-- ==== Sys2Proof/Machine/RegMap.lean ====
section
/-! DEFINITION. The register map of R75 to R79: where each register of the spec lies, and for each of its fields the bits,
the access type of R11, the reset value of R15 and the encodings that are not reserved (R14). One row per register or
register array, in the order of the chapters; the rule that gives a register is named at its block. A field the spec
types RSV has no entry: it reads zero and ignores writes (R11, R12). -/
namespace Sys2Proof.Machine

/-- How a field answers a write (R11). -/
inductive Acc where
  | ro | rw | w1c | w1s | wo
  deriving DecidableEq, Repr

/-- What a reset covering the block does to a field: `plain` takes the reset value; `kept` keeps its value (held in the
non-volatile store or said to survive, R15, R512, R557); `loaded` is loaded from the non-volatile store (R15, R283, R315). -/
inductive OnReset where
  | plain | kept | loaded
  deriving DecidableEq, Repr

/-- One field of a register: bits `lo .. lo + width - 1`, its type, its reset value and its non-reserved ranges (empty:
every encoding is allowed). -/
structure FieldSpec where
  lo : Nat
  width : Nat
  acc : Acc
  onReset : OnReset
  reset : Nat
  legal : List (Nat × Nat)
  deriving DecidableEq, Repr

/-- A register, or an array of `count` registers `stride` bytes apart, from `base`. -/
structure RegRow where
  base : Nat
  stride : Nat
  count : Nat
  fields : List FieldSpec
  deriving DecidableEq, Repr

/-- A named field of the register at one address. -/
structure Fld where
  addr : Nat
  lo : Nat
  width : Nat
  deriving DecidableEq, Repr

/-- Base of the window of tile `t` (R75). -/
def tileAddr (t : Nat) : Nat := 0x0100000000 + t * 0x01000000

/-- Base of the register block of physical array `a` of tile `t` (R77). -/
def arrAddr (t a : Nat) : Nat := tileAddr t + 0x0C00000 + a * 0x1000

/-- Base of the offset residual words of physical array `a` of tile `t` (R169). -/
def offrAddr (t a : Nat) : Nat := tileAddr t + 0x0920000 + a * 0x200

## What is expected
From the line that contains "def tileAddr (t" through the final line of the material, copy every line exactly, including both ends.

## Solution
def tileAddr (t : Nat) : Nat := 0x0100000000 + t * 0x01000000

/-- Base of the register block of physical array `a` of tile `t` (R77). -/
def arrAddr (t a : Nat) : Nat := tileAddr t + 0x0C00000 + a * 0x1000

/-- Base of the offset residual words of physical array `a` of tile `t` (R169). -/
def offrAddr (t a : Nat) : Nat := tileAddr t + 0x0920000 + a * 0x200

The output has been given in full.